Вероятно, Галль понимал, что его заявление прозвучало резковато, и смягчил его рассуждениями о том, что ему придется «найти кого-то, кто стал бы музыкальным советником или постоянным репертуарным дирижером». Его выбор пал на Джеймса Конлона, спокойного американца, занимавшего пост генералмузикдиректора в эффективно управляемом Кёльне. Предложение из «Бастилии» Конлон, сам себя называвший «полным фаталистом», прокомментировал кратко: «Моя карьера не закончится, если меня уволят»[606].
Увольнение Чунга стоило компании контракта с фирмой звукозаписи и доверия со стороны молодых дирижеров. Первый сезон Галля был отмечен выступлениями сэра Георга Шолти и Сейджи Озавы, но ему не удалось осуществить запланированное сокращение штатов и на четверть. В сезоне 1994/95 года из-за несанкционированных забастовок был сорван каждый двенадцатый спектакль, что каждый раз означало миллион франков убытков. Сразу после ухода Чунга его оркестр и хор объявили забастовку, требуя равной оплаты с музыкантами на «Радио Франс». Отправляясь в оперу, люди никогда не могли быть уверены, что спектакль не отменят в последний момент.

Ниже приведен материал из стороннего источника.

-- ==== Sys2Proof/Certificates/Slice0/Obligations.lean ====
section
/-! DEFINITION. The statements for the provers. -/

open Sys2Proof Sys2Proof.Machine

/-- One step with a command at the front of the queue is the command's meaning on the state with the queue's rest (assumption log 3). -/
def Obligations.StepRunsFront : Prop :=
  ∀ (s : State) (c : Instr), step { s with pending := c :: s.pending } = exec c s

/-! ### Core programs: the sequencer slot -/

/-- ADD, SUB, AND, OR, XOR, SHL, SHR, SAR, MUL, MINU, MAXU, ADDI, SLTU, LI and LUI complete on a still core: what each writes to register D in the next core cycle, and that
nothing else of the module changes. Sums, differences and products are modulo 2^64, shifts take the low six bits of B, minimum, maximum and comparison are unsigned, and
immediates are sign-extended but for LUI, which places its own above the low half of A (06_core_programs.md R211, R213). -/
def Obligations.SeqResults : Prop :=
  ∀ (s : State) (n : Fin 128) (tag : BitVec 16) (d a b : BitVec 5) (imm : BitVec 32),
    let x := scalar s n a
    let y := scalar s n b
    let sh := y.toNat % 64
    let B := fun (op : BitVec 6) => seqBundle tag op d a b 0
    let I := fun (op : BitVec 6) (a : BitVec 5) => seqBundle tag op d a 0 imm
    (StillAt s n (B 0x0A) → exec (.add n (B 0x0A)) s = .next (writes s n d (x + y))) ∧
    (StillAt s n (B 0x0B) → exec (.sub n (B 0x0B)) s = .next (writes s n d (x - y))) ∧
    (StillAt s n (B 0x0C) → exec (.and n (B 0x0C)) s = .next (writes s n d (x &&& y))) ∧
    (StillAt s n (B 0x0D) → exec (.or n (B 0x0D)) s = .next (writes s n d (x ||| y))) ∧
    (StillAt s n (B 0x0E) → exec (.xor n (B 0x0E)) s = .next (writes s n d (x ^^^ y))) ∧
    (StillAt s n (B 0x0F) → exec (.shl n (B 0x0F)) s = .next (writes s n d (x <<< sh))) ∧
    (StillAt s n (B 0x10) → exec (.shr n (B 0x10)) s = .next (writes s n d (x >>> sh))) ∧
    (StillAt s n (B 0x11) → exec (.sar n (B 0x11)) s = .next (writes s n d (x.sshiftRight sh))) ∧
    (StillAt s n (B 0x12) → exec (.mul n (B 0x12)) s = .next (writes s n d (x * y))) ∧
    (StillAt s n (B 0x13) → exec (.minu n (B 0x13)) s = .next (writes s n d (if x ≤ y then x else y))) ∧
    (StillAt s n (B 0x14) → exec (.maxu n (B 0x14)) s = .next (writes s n d (if x ≤ y then y else x))) ∧
    (StillAt s n (I 0x15 a) → exec (.addi n (I 0x15 a)) s = .next (writes s n d (x + imm.signExtend 64))) ∧
    (StillAt s n (B 0x16) → exec (.sltu n (B 0x16)) s = .next (writes s n d (if x < y then 1 else 0))) ∧
    (StillAt s n (I 0x08 0) → exec (.li n (I 0x08 0)) s = .next (writes s n d (imm.signExtend 64))) ∧
    (StillAt s n (I 0x09 a) → exec (.lui n (I 0x09 a)) s = .next (writes s n d (imm ++ x.extractLsb' 0 32)))

/-- NOP, END, LIDX and TBR complete on a still core. NOP only issues; END marks the launch as ended; LIDX reads the iteration index of loop level IMM, outermost first, zero where
none is active; TBR writes a reading of the timebase that is at most 4 units old and never below the core's last one (R41, R213, R234). -/
def Obligations.SeqPlain : Prop :=
  ∀ (s : State) (n : Fin 128) (tag : BitVec 16) (d : BitVec 5) (l : BitVec 2),
    let c := getCore s n.val
    let nopB := seqBundle tag 0x00 0 0 0 0
    let endB := seqBundle tag 0x02 0 0 0 0
    let lidxB := seqBundle tag 0x07 d 0 0 (l.zeroExtend 32)
    let tbrB := seqBundle tag 0x1C d 0 0 0
    let last := tget 0 s.readings (CORE n.val)
    (StillAt s n nopB → exec (.nop n nopB) s = .next (issued s n [])) ∧
    (StillAt s n endB → exec (.endLaunch n endB) s = .next (modCore (issued s n []) n.val (fun c => { c with ended := true }))) ∧
    (StillAt s n lidxB → exec (.lidx n lidxB) s = .next (writes s n d (BitVec.ofNat 64 ((c.loops.reverse[l.toNat]?).elim 0 (·.index))))) ∧
    (StillAt s n tbrB → ∃ v, last ≤ v ∧ s.time ≤ v + 4 ∧ v ≤ max last s.time ∧
      exec (.tbr n tbrB) s =
        .next (writes { s with readings := tset 0 s.readings (CORE n.val) v, freeCtr := s.freeCtr + 1 } n d (BitVec.ofNat 64 v)))

/-- LOOP, HALT and BARRIER complete on a still core. A LOOP whose body fits enters it with K passes to run, index 0, or with K = 0 passes over the body; nothing else of the module
changes (06_core_programs.md R234). HALT issues and halts the core with reason 0x62 and its IMM, at its own bundle; memory, registers and every other core are unchanged (R213,
R255, R257). A BARRIER reached first by core n: the core waits at it, and the barrier records the core, the group of its launch, the mask and the time of arrival (R241, R243). -/
def Obligations.SeqControl : Prop :=
  (∀ (s : State) (n : Fin 128) (tag : BitVec 16) (a : BitVec 5) (body : BitVec 11),
    let c := getCore s n.val
    let B := seqBundle tag 0x01 0 a 0 (body.zeroExtend 32)
    let k := (scalar s n a).toNat
    StillAt s n B → body ≠ 0 → c.loops.length < 4 → (∀ f, c.loops.head? = some f → c.pc + body.toNat ≤ f.last) → k < 2 ^ 32 →
    exec (.loop n B) s = .next (setCore s n.val
      { c with pc := if k = 0 then (afterBundle c.loops (c.pc + body.toNat)).1 else c.pc + 1,
               loops := if k = 0 then (afterBundle c.loops (c.pc + body.toNat)).2 else ⟨c.pc + 1, c.pc + body.toNat, k, 0⟩ :: c.loops,
               bundles := c.bundles + 1, cycle := c.cycle + 1, breakExempt := false, ports := [], portsAt := s.cycles })) ∧
  (∀ (s : State) (n : Fin 128) (tag : BitVec 16) (imm : BitVec 16),
    let c := getCore s n.val
    let B := seqBundle tag 0x03 0 0 0 (imm.zeroExtend 32)
    StillAt s n B →
    ∃ t, exec (.halt n B) s = .next t ∧ (getCore t n.val).run = .halted ∧ (getCore t n.val).halt = ⟨0x62, c.pc, 0, imm.zeroExtend 64⟩ ∧
      (getCore t n.val).bundles = c.bundles + 1 ∧ (getCore t n.val).recordPending = true ∧ (getCore t n.val).haltMultiple = false ∧
      (getCore t n.val).sregs = c.sregs ∧ (getCore t n.val).wf = c.wf ∧ othersKept s t n.val ∧ memoryKept s t ∧ unitsKept s t) ∧
  (∀ (s : State) (n : Fin 128) (tag : BitVec 16) (mask : BitVec 4) (l : CoreLaunch),
    let c := getCore s n.val
    let B := seqBundle tag 0x04 0 0 0 (mask.zeroExtend 32)
    StillAt s n B → c.launch = some l → (∀ b ∈ s.barriers, ¬(b.launch = l.id ∧ b.number = c.barrierCount)) →
    ∃ t v, exec (.barrier n B) s = .next t ∧ (getCore t n.val).run = .atBarrier ∧ (getCore t n.val).barrierCount = c.barrierCount + 1 ∧
      (getCore t n.val).barrierPc = c.pc ∧ (getCore t n.val).bundles = c.bundles + 1 ∧ (getCore t n.val).sregs = c.sregs ∧
      v ≤ max (tget 0 s.readings FORAGE) s.time ∧
      t.barriers = s.barriers ++ [{ launch := l.id, number := c.barrierCount, group := bitList (fld l.record.toNat 511 384) 128, arrived := [n.val],
                                    mask := mask, firstArrival := v }] ∧
      othersKept s t n.val ∧ memoryKept s t ∧ unitsKept s t)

Позиция Галля нашла дружную поддержку со стороны заправил мировой оперы. «То, что делает Юг, мало отличается от того, что делал Либерман», — сказал сэр Джон Тули, бывший генеральный директор Ковент-Гарден[607]. Однако независимо от того, удалось ли Галлю навести порядок в «Бастилии» или нет, стало ясно, что он одержал верх в суровой битве за руководство. Он войдет в историю как оперный босс, уничтоживший должность музыкального руководителя и сведший значение дирижера на своей шкале к нулю. После второго взятия Бастилии новый всемогущий менеджер имел все основания стать дирижером музыкального будущего.
IX
Фестивальный рэкет
Мало найдется летних курортных мест столь же уединенных и прекрасных, как деревушка Доббиако в Доломитовых горах. Расположенная в четырех часах езды от ближайшего аэропорта, Доббиако — рай для любителей пеших прогулок, измученных суматохой больших городов, место, где приятно «бродить среди гор [и] искать покой для одинокого сердца»[608], как говорил Густав Малер. Чистый воздух, сверкающая вода, склоны, располагающие к восхождениям или лыжному спуску. Во времена Малера Доббиако (носившую немецкое название Тоблах) знали как станцию на железнодорожной магистрали Вена — Венеция — Мюнхен, где поезда пополняли запаси топлива. Сегодня она расположена вдали от основной дороги и представлена лишь маленькой точкой на карте.
Поздним летом 1907 года Малер сошел здесь с поезда. Он скорбел о смерти дочери, его здоровье пошатнулось, его гегемония в Вене рушилась. В этих безмятежных местах он обрел покой и провел три последних лета своей жизни в домике, снятом в соседнем селении Альт-Шлюдербах, где, любуясь лугами и бродя среди озер, сочинил поэму самоутешения «Песнь о земле», а также Девятую и Десятую симфонии. Принадлежащая владельцу гостиницы охотничья хижина, где он писал свои партитуры, обветшала, но сохраняется, как святыня.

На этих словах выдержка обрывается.